[Saved entries]
· · · · ·
theorem getLsbD_immJ (hk : k < 32) :
    (immJ w).getLsbD k = (decide (k ≠ 0) &&
      w.getLsbD (if k < 11 then 20 + k else if k = 11 then 20 else if k < 20 then k else 31)) := by
  have fields : k = 0 ∨ (1 ≤ k ∧ k < 11) ∨ k = 11 ∨ (12 ≤ k ∧ k < 20) ∨ 20 ≤ k := by omega
  rw [immJ]
  rcases fields with h | h | h | h | h <;>
    simp (disch := omega) only [getLsbD_sext_low, getLsbD_sext_sign, BitVec.getLsbD_or,
      getLsbD_place_field_inside, getLsbD_place_field_outside, if_pos, if_neg, decide_eq_true,
      decide_eq_false, Bool.or_false, Bool.false_or, Bool.true_and, Bool.false_and]
  all_goals congr 1; omega

end

/-! ### The immediates are in the ranges of their formats -/

theorem immFitsB_immB (w : Word) : immFitsB (immB w) = true := by
  obtain ⟨low, high⟩ : -(2 ^ 12 : Int) ≤ (immB w).toInt ∧ (immB w).toInt < 2 ^ 12 :=
    toInt_sext_range (n := 13) (by decide) _
  have even : (immB w).toInt % 2 = 0 := (toInt_even_iff _).2 (getLsbD_immB w 0 (by decide))
  exact decide_eq_true ⟨low, by omega, even⟩

theorem immFitsU_immU (w : Word) : immFitsU (immU w) = true := by
  have shifted : (immU w).toNat = (field w 12 20).toNat * 2 ^ 12 % 2 ^ 32 := by
    simp only [immU, place, BitVec.toNat_shiftLeft, Nat.shiftLeft_eq,
      BitVec.toNat_setWidth_of_le (show 20 ≤ 32 by decide)]
  exact decide_eq_true (by omega)

theorem immFitsJ_immJ (w : Word) : immFitsJ (immJ w) = true := by
  obtain ⟨low, high⟩ : -(2 ^ 20 : Int) ≤ (immJ w).toInt ∧ (immJ w).toInt < 2 ^ 20 :=
    toInt_sext_range (n := 21) (by decide) _
  have even : (immJ w).toInt % 2 = 0 := (toInt_even_iff _).2 (getLsbD_immJ w 0 (by decide))
  exact decide_eq_true ⟨low, by omega, even⟩

namespace Machine

/-- Settles O55: each format's bits from its fields, each range from the width of its sign extension and from
its zero bits (R96 to R101). -/
theorem immediateBitsAndRanges : Obligations.ImmediateBitsAndRanges := by
  intro w
  exact ⟨rfl, getLsbD_immI w, getLsbD_immS w, getLsbD_immB w, getLsbD_immU w, getLsbD_immJ w,
    of_decide_eq_true (immFits12_sext _), of_decide_eq_true (immFits12_sext _),
    of_decide_eq_true (immFitsB_immB w), of_decide_eq_true (immFitsU_immU w),
    of_decide_eq_true (immFitsJ_immJ w)⟩

end Machine
end Sys2Proof
end

section
/-! Proofs about the units (ISA_SPEC, family 40_cycle_and_units): the extension primitives (R140) and the
branch unit (R156, R157). -/

namespace Sys2Proof

/-! ### The extension primitives as integers -/

/-- A sign extension has the signed value of its low `n` bits, whose sign bit weighs `2 ^ (n - 1)`. -/
theorem toInt_sext {n : Nat} (hn : 1 ≤ n) (hn' : n ≤ 32) (v : Word) :
    (sext n v).toInt =
      if v.toNat % 2 ^ n < 2 ^ (n - 1) then (v.toNat % 2 ^ n : Int) else (v.toNat % 2 ^ n : Int) - 2 ^ n := by
  have half : 2 * (v.toNat % 2 ^ n) < 2 ^ n ↔ v.toNat % 2 ^ n < 2 ^ (n - 1) := by
    have double : 2 ^ n = 2 * 2 ^ (n - 1) := (mul_pow_sub_one (by omega) 2).symm
    omega
  rw [sext, BitVec.toInt_signExtend_of_le hn', BitVec.toInt_eq_toNat_cond, BitVec.toNat_setWidth]
  simp only [half, Int.natCast_emod, Int.natCast_pow, Int.cast_ofNat_Int]

theorem toNat_zext {n : Nat} (hn : n ≤ 32) (v : Word) : (zext n v).toNat = v.toNat % 2 ^ n := by
  rw [zext, BitVec.toNat_setWidth_of_le hn, BitVec.toNat_setWidth]

namespace Machine

/-- Settles O58: the integer value of each primitive, and the two lemmas on the full width. -/
theorem extensionPrimitives : Obligations.ExtensionPrimitives := by
  intro n v hn hn'
  refine ⟨toInt_sext hn hn' v, toNat_zext hn' v, ?_⟩
  rintro rfl
  exact ⟨sext_full v, zext_full v⟩

/-! ### The branch unit -/

theorem branchTaken_ge_eq_not_lt (a b : Word) : branchTaken .ge a b = !branchTaken .lt a b := by
  simp only [branchTaken, ← decide_not, not_lt]

theorem branchTaken_geu_eq_not_ltu (a b : Word) : branchTaken .geu a b = !branchTaken .ltu a b := by
  simp only [branchTaken, ← decide_not, not_lt]

/-- Settles O60: each comparator decides its own comparison; the negations are the order being total (R157). -/
theorem branchComparators : Obligations.BranchComparators := by
  intro a b
  exact ⟨decide_eq_true_iff, decide_eq_true_iff, decide_eq_true_iff, decide_eq_true_iff, decide_eq_true_iff,
    decide_eq_true_iff, branchTaken_ge_eq_not_lt a b, branchTaken_geu_eq_not_ltu a b⟩

end Machine
end Sys2Proof
end

section
/-! Proofs about the register-immediate instructions (ISA_SPEC, family 41_op_imm): the words of the six that
are not shifts and their results (R170 to R175, R179). -/

namespace Sys2Proof

/-! ### The words of OP-IMM -/

/-- Format I sign-extends bits 31:20 (R97). -/
theorem immI_eq_signExtend (w : Word) : immI w = (field w 20 12).signExtend 32 := by
  have low : (place 0 (field w 20 12)).setWidth 12 = field w 20 12 := by
    rw [place, BitVec.shiftLeft_zero, BitVec.setWidth_setWidth_of_le _ (by decide), BitVec.setWidth_eq]
  rw [immI, sext, low]

/-- An OP-IMM word is the row of R107 that its funct3 selects, with imm = w[31:20] sign-extended. With funct3 a
numeral, `row` holds by computation. -/
theorem decodeWord_opImm {strict : Bool} {w : Word} {f3 : BitVec 3} {i : Instr}
    (h : Machine.HasOpF3 w 0b0010011 f3)
    (row : dispatchOpImm strict { decodedOf .opImm w with
      funct3 := f3, imm := (field w 20 12).signExtend 32 } = some i) :
    decodeWord strict w = .ok i := by
  obtain ⟨hop, rfl⟩ := h
  rw [← immI_eq_signExtend] at row
  exact decodeWord_of_dispatch (o := .opImm) hop row

namespace Machine

/-! ### The ALU's sum and comparisons in the statements' spelling -/

theorem alu_add_eq_ofNat (a b : Word) : alu .add a b = BitVec.ofNat 32 (a.toNat + b.toNat) := rfl

theorem alu_slt_eq_ite (a b : Word) : alu .slt a b = if a.toInt < b.toInt then 1 else 0 := by
  simp only [alu, flagWord, decide_eq_true_eq]

theorem alu_sltu_eq_ite (a b : Word) : alu .sltu a b = if a.toNat < b.toNat then 1 else 0 := by
  simp only [alu, flagWord, decide_eq_true_eq]

/-! ### Results -/

/-- The family's one effect (R179): the ALU's value in x[rd], the pc advanced, nothing else changed. -/
theorem aluImm_wroteReg {i : Instr} {op : AluOp} {rd rs1 : Reg} {b v : Word} {s : State}
    (hi : exec i s = aluImm op rd rs1 b s) (hv : alu op (s.x rs1) b = v) :
    ∃ t, exec i s = .next t ∧ WroteReg s t rd v (s.pc + 4) := by
  subst hv
  exact ⟨_, hi, retire_wroteReg s rd _⟩

/-- Settles O1: row 000 of OP-IMM, and the ALU's sum. -/
theorem addiAddsImmediate : Obligations.AddiAddsImmediate :=
  ⟨fun _ _ h => decodeWord_opImm h rfl, fun _ _ _ _ => aluImm_wroteReg rfl (alu_add_eq_ofNat _ _)⟩

/-- Settles O2: rows 010 and 011 of OP-IMM, and the ALU's signed and unsigned comparison. -/
theorem sltiSltiuCompareImmediate : Obligations.SltiSltiuCompareImmediate := by
  refine ⟨fun _ _ h => ?sltiWord, fun _ _ h => ?sltiuWord, fun _ _ _ _ => ?slti, fun _ _ _ _ => ?sltiu⟩
  case sltiWord => exact decodeWord_opImm h rfl
  case sltiuWord => exact decodeWord_opImm h rfl
  case slti => exact aluImm_wroteReg rfl (alu_slt_eq_ite _ _)
  case sltiu => exact aluImm_wroteReg rfl (alu_sltu_eq_ite _ _)

/-- Settles O3: rows 100, 110 and 111 of OP-IMM; the ALU's operations are the bitwise ones. -/
theorem xoriOriAndiBitwise : Obligations.XoriOriAndiBitwise := by
  refine ⟨fun _ _ h => ?xoriWord, fun _ _ h => ?oriWord, fun _ _ h => ?andiWord,
    fun _ _ _ _ => ⟨?xori, ?ori, ?andi⟩⟩
  case xoriWord => exact decodeWord_opImm h rfl
  case oriWord => exact decodeWord_opImm h rfl
  case andiWord => exact decodeWord_opImm h rfl
  case xori => exact aluImm_wroteReg rfl rfl
  case ori => exact aluImm_wroteReg rfl rfl
  case andi => exact aluImm_wroteReg rfl rfl

end Machine
end Sys2Proof
end

section
/-! Proofs about the register-register instructions (ISA_SPEC, family 42_op): the words of OP, and the sum and
the difference (R190, R191, R200). -/

namespace Sys2Proof

/-! ### The words of OP -/

/-- An OP word is the row of R107 that its funct3 and funct7 select. With those two numerals, `row` holds by
computation. -/
theorem decodeWord_op {strict : Bool} {w : Word} {f3 : BitVec 3} {f7 : BitVec 7} {i : Instr}
    (h : Machine.HasOpF3 w 0b0110011 f3) (h7 : field w 25 7 = f7)
    (row : dispatchOp strict { decodedOf .op w with funct3 := f3, funct7 := f7 } = some i) :
    decodeWord strict w = .ok i := by
  obtain ⟨hop, rfl⟩ := h
  subst h7
  exact decodeWord_of_dispatch (o := .op) hop row

namespace Machine

/-! ### Results -/

/-- R143: the difference modulo 2^32 is the same whether the operands are read signed or unsigned. -/
theorem alu_sub_eq_ofInt (a b : Word) : alu .sub a b = BitVec.ofInt 32 (a.toInt - b.toInt) := by
  refine BitVec.eq_of_toInt_eq ?_
  rw [alu, BitVec.toInt_sub, BitVec.toInt_ofInt]

/-- The family's one effect (R200): that of a register-immediate instruction whose second operand is x[rs2]. -/
theorem aluReg_wroteReg {i : Instr} {op : AluOp} {rd rs1 rs2 : Reg} {v : Word} {s : State}
    (hi : exec i s = aluReg op rd rs1 rs2 s) (hv : alu op (s.x rs1) (s.x rs2) = v) :
    ∃ t, exec i s = .next t ∧ WroteReg s t rd v (s.pc + 4) :=
  aluImm_wroteReg hi hv

/-- Settles O5: row 000 of OP, split by funct7, and the ALU's sum and difference. -/
theorem addSubWrap : Obligations.AddSubWrap := by
  refine ⟨fun _ _ h => ⟨fun h7 => ?addWord, fun h7 => ?subWord⟩, fun _ _ _ _ => ⟨?add, ?sub⟩⟩
  case addWord => exact decodeWord_op h h7 rfl
  case subWord => exact decodeWord_op h h7 rfl
  case add => exact aluReg_wroteReg rfl (alu_add_eq_ofNat _ _)
  case sub => exact aluReg_wroteReg rfl (alu_sub_eq_ofInt _ _)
· · · · ·
TASK OBJECTIVE —
Nothing except a number is needed: how many lines of the entries contain the word "signed"?

RESPONSE TO THIS EXERCISE —
3